Your objective –
A line below contains "record of a node. -/", and a later one contains "formed := y.formed". Repeat both, with every line between them, exactly.

Dataset entries –
# # # #

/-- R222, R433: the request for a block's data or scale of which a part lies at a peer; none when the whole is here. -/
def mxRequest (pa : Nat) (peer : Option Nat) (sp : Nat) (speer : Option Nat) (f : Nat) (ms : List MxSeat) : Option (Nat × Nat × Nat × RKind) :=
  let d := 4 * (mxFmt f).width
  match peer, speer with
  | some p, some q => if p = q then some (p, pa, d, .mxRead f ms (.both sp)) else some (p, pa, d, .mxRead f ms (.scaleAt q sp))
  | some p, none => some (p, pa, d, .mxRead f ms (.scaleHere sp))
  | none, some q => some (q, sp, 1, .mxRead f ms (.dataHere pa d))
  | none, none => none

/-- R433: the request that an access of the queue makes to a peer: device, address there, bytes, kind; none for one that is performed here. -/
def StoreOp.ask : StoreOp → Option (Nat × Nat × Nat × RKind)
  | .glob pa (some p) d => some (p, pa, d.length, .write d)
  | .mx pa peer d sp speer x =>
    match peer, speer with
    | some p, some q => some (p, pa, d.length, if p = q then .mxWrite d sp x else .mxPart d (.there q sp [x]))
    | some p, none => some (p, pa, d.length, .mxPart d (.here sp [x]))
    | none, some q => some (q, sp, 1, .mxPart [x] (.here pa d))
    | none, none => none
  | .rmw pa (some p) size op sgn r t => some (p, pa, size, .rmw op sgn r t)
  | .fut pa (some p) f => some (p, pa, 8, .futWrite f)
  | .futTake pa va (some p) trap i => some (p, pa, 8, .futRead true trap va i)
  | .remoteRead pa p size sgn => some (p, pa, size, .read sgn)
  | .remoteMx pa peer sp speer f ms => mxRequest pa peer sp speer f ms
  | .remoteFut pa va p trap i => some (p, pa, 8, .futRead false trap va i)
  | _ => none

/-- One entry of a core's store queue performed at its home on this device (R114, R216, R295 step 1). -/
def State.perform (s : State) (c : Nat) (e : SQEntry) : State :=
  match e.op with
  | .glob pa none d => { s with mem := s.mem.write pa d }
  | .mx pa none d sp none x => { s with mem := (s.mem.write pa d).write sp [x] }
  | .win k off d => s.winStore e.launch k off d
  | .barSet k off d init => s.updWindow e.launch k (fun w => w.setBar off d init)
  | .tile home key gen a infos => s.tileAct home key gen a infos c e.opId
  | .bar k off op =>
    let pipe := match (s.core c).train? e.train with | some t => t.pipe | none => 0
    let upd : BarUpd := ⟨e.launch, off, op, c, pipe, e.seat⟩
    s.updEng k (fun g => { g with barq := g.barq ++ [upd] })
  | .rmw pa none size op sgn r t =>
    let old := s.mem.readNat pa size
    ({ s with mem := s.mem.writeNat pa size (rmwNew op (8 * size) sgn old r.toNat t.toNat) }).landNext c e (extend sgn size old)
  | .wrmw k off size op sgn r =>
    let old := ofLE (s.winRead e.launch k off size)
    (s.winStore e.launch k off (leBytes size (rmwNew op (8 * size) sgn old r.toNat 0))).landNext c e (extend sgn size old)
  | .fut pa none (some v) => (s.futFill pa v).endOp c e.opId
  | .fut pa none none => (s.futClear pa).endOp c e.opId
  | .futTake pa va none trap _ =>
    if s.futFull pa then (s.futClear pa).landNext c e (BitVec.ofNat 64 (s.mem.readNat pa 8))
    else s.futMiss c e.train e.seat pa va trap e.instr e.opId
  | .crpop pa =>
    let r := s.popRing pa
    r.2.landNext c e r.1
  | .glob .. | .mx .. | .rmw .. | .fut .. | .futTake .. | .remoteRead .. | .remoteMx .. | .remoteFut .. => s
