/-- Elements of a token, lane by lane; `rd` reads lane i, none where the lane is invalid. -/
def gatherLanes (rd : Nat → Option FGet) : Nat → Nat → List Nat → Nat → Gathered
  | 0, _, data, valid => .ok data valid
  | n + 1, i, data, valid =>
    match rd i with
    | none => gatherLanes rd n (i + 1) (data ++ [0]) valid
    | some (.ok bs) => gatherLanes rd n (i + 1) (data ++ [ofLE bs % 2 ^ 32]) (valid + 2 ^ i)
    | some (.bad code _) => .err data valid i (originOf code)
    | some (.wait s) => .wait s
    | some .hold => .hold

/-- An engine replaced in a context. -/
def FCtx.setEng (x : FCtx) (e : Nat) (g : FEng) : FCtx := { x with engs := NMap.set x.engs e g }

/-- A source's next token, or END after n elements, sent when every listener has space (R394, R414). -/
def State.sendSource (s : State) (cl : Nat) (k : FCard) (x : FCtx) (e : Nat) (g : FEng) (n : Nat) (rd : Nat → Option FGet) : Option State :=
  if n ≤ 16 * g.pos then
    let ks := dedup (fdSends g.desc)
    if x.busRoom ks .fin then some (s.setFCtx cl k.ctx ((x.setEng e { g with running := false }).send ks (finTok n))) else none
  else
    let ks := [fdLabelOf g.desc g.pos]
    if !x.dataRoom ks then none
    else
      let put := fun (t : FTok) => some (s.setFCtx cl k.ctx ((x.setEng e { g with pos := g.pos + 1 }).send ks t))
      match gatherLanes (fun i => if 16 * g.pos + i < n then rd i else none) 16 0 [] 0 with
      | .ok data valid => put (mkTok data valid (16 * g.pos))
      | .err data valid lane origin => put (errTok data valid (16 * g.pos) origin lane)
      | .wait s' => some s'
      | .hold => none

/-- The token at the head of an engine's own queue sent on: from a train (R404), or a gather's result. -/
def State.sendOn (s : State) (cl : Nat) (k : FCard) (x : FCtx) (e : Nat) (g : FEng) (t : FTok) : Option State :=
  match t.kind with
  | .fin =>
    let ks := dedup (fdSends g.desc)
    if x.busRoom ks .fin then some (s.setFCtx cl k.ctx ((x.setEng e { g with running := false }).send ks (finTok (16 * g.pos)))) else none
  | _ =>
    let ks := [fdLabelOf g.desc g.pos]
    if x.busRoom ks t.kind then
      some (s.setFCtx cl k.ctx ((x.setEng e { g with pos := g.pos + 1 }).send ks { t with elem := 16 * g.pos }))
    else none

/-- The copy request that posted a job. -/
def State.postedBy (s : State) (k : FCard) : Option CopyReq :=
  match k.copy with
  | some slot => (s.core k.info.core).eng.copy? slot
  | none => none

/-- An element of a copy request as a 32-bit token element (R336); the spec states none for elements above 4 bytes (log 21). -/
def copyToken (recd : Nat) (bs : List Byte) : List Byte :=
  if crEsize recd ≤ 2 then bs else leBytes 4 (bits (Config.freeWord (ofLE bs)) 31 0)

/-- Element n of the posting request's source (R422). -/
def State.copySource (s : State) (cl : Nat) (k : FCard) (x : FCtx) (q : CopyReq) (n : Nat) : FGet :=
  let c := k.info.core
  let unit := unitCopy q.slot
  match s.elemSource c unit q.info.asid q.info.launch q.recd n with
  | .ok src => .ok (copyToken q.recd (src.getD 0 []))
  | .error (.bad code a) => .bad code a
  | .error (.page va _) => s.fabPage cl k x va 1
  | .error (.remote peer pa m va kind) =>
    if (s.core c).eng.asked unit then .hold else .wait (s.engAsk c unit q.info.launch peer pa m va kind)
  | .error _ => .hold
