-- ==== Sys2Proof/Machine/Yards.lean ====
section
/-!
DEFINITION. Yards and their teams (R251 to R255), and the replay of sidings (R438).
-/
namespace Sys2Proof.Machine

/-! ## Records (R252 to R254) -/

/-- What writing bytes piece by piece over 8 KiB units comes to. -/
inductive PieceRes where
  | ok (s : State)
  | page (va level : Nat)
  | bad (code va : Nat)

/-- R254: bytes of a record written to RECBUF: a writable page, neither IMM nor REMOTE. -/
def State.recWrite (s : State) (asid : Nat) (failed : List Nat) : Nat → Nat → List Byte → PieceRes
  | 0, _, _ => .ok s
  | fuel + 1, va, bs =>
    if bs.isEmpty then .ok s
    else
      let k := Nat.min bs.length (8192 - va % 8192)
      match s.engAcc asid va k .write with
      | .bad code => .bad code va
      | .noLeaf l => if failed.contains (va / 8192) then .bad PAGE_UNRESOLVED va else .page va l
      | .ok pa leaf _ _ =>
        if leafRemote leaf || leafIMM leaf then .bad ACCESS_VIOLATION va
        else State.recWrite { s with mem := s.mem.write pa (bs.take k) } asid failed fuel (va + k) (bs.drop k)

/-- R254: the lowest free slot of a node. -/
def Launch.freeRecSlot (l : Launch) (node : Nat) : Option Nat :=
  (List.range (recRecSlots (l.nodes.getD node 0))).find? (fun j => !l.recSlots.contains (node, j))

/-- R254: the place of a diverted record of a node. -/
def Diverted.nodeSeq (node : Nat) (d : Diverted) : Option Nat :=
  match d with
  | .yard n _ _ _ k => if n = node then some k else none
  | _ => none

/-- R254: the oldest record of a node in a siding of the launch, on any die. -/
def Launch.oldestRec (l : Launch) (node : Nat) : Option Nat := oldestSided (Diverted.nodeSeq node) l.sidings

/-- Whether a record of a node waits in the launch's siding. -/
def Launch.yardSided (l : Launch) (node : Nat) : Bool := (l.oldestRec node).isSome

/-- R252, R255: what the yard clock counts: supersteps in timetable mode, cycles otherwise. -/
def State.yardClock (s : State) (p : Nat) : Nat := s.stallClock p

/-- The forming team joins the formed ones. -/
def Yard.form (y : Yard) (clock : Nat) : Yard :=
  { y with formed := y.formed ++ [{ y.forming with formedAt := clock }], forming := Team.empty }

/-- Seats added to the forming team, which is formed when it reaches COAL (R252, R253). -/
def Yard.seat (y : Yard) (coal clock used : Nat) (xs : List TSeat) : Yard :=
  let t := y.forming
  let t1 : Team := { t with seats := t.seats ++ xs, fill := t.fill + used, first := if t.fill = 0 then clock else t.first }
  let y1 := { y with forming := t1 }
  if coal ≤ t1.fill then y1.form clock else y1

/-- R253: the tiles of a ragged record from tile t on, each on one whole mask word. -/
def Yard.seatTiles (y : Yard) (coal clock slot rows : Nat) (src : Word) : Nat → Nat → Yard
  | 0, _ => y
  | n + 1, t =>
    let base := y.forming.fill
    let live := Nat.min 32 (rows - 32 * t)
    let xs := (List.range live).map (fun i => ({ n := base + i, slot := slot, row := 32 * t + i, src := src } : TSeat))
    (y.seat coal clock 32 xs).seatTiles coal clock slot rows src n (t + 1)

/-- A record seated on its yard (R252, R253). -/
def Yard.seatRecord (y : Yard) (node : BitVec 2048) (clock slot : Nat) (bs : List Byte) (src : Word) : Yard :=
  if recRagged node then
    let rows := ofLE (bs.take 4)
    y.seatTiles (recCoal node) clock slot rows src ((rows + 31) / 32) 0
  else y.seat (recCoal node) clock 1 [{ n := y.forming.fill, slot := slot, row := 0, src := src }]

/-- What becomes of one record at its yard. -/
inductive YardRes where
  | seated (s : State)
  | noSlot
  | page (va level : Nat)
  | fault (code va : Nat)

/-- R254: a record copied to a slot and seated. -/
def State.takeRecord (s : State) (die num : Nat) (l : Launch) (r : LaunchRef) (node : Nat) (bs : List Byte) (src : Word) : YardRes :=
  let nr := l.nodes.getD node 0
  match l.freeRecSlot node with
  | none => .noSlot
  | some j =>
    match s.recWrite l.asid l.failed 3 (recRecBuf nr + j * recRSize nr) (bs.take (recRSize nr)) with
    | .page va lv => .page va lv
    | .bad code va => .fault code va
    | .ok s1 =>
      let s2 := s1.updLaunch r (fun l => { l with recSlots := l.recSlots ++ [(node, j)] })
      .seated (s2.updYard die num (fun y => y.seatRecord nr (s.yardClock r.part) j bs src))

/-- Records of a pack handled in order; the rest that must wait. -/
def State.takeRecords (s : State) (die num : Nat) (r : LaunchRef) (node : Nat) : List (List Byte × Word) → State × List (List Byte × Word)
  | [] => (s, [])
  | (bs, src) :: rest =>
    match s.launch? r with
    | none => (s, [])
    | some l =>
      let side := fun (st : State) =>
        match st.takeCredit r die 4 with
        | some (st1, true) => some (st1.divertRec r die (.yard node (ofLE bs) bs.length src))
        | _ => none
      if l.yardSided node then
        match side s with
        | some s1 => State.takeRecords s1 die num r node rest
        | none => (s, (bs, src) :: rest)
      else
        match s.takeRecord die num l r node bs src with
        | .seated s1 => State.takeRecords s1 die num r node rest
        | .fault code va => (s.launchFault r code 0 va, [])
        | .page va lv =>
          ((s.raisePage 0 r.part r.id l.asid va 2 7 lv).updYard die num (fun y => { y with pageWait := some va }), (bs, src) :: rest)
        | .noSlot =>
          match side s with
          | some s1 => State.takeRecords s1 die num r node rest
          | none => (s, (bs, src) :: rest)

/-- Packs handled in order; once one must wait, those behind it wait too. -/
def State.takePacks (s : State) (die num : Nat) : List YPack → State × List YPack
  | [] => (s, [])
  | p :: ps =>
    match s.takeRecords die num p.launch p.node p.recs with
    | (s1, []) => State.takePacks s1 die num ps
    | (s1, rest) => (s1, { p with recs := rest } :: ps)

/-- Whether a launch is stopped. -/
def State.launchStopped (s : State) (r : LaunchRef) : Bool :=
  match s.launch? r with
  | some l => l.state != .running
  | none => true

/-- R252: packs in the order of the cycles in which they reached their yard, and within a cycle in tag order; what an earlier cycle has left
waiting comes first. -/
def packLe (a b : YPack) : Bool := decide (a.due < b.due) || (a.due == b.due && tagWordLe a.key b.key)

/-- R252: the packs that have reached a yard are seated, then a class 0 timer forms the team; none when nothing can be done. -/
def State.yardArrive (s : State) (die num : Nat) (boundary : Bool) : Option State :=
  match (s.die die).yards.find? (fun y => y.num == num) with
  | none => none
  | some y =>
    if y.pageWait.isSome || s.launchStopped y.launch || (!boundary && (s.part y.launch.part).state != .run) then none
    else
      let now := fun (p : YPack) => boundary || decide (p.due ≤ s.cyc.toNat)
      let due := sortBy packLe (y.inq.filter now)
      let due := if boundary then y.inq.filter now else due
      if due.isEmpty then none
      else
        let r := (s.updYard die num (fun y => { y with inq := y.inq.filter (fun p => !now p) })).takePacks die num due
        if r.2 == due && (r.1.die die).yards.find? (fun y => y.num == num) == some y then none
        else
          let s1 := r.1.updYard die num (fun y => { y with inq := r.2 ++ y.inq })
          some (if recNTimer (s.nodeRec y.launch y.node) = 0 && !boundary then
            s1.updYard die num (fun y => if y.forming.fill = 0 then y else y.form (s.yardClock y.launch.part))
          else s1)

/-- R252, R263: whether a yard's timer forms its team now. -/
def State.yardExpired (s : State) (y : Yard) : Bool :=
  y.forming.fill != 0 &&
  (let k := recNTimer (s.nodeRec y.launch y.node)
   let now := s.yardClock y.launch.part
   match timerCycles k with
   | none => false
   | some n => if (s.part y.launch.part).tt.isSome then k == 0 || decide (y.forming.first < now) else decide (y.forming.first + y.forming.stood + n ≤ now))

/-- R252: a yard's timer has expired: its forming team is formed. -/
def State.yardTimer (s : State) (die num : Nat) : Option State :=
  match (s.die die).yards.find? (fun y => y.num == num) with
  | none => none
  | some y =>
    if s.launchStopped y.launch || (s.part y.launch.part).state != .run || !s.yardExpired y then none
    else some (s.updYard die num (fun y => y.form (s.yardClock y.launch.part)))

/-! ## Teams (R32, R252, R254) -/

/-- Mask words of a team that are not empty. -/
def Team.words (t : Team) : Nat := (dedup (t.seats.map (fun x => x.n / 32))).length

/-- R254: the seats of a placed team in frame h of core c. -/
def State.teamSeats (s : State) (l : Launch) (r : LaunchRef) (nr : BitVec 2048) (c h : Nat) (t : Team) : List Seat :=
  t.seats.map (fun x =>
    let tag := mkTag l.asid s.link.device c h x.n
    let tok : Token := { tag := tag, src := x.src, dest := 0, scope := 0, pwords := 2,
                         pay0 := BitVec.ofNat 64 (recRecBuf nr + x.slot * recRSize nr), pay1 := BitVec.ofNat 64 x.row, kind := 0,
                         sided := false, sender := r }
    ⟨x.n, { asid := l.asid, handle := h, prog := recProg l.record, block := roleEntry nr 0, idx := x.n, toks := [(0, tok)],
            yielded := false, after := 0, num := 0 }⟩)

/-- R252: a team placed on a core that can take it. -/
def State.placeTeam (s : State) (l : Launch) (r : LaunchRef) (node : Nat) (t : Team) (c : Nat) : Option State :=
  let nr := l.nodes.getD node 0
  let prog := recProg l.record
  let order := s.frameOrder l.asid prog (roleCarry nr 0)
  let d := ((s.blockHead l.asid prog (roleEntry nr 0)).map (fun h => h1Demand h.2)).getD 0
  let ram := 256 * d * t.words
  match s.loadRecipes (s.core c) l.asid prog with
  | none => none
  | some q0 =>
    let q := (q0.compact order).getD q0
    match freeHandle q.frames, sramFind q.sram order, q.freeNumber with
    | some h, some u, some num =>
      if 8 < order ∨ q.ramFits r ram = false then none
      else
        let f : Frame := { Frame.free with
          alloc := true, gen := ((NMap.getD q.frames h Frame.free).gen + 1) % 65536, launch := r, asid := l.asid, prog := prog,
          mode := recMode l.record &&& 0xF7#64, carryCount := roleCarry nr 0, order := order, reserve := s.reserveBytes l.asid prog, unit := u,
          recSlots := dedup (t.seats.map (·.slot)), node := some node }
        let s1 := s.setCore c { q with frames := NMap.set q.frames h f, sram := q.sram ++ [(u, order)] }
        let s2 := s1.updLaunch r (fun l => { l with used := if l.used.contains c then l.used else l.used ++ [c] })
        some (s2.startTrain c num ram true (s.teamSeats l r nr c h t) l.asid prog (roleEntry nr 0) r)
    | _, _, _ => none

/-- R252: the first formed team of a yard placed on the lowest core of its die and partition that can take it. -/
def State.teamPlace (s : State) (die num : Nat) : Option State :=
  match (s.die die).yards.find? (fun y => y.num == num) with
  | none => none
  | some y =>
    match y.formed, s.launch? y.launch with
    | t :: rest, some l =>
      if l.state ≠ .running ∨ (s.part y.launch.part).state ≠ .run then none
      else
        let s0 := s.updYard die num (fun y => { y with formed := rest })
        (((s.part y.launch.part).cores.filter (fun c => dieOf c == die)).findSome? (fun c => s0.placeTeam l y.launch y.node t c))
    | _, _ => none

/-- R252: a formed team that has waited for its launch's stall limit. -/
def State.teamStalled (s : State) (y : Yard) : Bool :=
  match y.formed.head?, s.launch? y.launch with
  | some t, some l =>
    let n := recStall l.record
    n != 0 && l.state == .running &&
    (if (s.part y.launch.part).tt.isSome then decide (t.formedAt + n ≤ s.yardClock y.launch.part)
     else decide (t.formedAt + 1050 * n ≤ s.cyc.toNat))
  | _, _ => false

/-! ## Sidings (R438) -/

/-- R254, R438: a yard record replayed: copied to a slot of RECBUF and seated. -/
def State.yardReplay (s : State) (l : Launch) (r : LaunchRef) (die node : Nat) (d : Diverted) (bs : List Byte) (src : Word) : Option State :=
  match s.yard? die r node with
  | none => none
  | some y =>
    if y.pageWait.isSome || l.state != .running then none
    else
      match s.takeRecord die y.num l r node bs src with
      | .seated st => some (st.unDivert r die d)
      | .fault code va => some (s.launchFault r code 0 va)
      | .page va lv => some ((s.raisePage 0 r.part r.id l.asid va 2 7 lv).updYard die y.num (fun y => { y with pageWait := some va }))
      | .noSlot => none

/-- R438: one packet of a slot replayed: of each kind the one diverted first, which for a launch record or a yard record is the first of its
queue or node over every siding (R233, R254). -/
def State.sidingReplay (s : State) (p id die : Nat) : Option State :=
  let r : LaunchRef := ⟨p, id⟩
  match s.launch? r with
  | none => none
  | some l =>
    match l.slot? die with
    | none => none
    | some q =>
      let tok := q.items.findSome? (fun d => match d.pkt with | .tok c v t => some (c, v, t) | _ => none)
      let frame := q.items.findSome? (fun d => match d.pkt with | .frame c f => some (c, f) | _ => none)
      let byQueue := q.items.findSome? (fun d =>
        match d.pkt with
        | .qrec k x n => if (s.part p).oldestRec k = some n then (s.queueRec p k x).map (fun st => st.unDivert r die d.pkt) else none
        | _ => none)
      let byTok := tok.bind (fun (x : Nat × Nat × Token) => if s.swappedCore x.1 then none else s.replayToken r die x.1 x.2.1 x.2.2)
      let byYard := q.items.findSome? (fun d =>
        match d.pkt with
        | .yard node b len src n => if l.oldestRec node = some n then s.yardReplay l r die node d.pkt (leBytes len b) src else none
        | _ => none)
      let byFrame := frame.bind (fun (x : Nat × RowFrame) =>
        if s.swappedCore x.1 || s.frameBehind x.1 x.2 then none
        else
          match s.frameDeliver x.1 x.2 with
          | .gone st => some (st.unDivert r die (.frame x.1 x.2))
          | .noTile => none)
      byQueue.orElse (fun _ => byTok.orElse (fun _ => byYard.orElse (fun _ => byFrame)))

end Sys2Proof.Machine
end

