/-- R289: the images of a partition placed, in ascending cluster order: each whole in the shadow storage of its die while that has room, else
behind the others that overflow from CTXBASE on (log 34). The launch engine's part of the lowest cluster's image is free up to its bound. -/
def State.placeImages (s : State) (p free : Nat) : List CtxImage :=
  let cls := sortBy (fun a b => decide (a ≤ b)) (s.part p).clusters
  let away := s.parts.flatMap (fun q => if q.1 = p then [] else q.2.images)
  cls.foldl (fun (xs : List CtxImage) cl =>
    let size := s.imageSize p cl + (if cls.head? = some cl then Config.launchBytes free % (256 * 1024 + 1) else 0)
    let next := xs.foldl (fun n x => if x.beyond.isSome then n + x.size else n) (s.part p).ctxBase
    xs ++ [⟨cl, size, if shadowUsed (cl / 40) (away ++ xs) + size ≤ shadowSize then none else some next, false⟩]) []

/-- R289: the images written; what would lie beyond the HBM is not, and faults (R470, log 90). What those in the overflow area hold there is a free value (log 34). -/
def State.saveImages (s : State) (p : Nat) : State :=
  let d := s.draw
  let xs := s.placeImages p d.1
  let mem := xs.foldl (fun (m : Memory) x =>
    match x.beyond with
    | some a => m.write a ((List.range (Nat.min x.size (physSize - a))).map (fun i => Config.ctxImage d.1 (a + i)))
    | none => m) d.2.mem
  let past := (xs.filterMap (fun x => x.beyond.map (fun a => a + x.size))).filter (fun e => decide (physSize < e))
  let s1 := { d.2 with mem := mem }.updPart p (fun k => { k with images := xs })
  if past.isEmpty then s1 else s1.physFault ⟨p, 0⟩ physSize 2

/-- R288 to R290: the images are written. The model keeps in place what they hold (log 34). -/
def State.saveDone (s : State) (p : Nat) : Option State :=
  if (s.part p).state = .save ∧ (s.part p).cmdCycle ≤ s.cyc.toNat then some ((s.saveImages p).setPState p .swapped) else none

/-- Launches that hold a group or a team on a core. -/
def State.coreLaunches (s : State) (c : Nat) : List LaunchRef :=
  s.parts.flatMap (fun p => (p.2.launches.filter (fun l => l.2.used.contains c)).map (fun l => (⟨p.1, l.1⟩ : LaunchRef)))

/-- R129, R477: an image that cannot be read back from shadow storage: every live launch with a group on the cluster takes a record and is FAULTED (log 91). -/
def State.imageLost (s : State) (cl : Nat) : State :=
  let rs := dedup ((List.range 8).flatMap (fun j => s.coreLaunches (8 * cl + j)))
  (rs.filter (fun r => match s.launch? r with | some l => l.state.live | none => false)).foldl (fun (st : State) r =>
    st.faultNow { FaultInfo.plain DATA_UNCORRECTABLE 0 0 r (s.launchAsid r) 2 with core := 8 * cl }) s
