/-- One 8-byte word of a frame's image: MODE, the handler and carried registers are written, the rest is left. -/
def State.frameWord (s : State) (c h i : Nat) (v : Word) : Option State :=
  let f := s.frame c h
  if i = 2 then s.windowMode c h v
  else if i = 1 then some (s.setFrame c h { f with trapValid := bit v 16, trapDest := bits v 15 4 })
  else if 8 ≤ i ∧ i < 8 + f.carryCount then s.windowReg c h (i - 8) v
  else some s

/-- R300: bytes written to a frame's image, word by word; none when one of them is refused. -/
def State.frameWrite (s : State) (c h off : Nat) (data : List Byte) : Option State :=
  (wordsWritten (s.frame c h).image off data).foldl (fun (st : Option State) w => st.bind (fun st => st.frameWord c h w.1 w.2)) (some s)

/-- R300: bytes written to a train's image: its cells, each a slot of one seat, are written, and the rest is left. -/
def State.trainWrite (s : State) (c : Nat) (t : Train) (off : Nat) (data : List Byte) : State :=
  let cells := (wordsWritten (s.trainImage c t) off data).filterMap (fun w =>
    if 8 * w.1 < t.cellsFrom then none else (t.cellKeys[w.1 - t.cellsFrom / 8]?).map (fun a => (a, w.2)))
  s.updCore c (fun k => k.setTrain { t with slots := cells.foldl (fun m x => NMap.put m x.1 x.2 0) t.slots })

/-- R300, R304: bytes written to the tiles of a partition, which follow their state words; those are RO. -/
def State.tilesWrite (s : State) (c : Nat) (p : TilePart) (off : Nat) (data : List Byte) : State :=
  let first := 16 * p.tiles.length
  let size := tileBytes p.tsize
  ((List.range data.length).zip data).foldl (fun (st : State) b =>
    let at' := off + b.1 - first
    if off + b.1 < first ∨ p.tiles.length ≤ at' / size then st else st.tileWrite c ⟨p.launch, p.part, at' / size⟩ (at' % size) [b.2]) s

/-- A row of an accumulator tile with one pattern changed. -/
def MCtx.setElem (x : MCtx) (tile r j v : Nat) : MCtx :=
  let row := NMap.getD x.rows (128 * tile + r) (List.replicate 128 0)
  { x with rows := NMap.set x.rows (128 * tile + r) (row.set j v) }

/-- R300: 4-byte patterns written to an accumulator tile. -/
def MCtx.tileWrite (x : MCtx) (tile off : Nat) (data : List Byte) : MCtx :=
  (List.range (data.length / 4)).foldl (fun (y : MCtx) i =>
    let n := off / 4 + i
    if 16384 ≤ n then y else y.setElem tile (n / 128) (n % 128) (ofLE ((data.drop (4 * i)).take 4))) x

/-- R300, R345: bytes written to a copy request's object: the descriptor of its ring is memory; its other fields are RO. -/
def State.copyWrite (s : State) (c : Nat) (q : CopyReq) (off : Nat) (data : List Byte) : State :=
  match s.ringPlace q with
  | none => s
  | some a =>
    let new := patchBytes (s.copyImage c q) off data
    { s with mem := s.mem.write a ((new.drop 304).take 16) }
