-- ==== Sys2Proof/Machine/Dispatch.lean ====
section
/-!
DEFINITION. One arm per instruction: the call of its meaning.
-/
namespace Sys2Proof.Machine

# # # #

Response area –
/-- R254: the place of a diverted record of a node. -/
def Diverted.nodeSeq (node : Nat) (d : Diverted) : Option Nat :=
  match d with
  | .yard n _ _ _ k => if n = node then some k else none
  | _ => none

/-- R254: the oldest record of a node in a siding of the launch, on any die. -/
def Launch.oldestRec (l : Launch) (node : Nat) : Option Nat := oldestSided (Diverted.nodeSeq node) l.sidings

/-- Whether a record of a node waits in the launch's siding. -/
def Launch.yardSided (l : Launch) (node : Nat) : Bool := (l.oldestRec node).isSome

/-- R252, R255: what the yard clock counts: supersteps in timetable mode, cycles otherwise. -/
def State.yardClock (s : State) (p : Nat) : Nat := s.stallClock p

/-- The forming team joins the formed ones. -/
def Yard.form (y : Yard) (clock : Nat) : Yard :=
  { y with formed := y.formed ++ [{ y.forming with formedAt := clock }], forming := Team.empty }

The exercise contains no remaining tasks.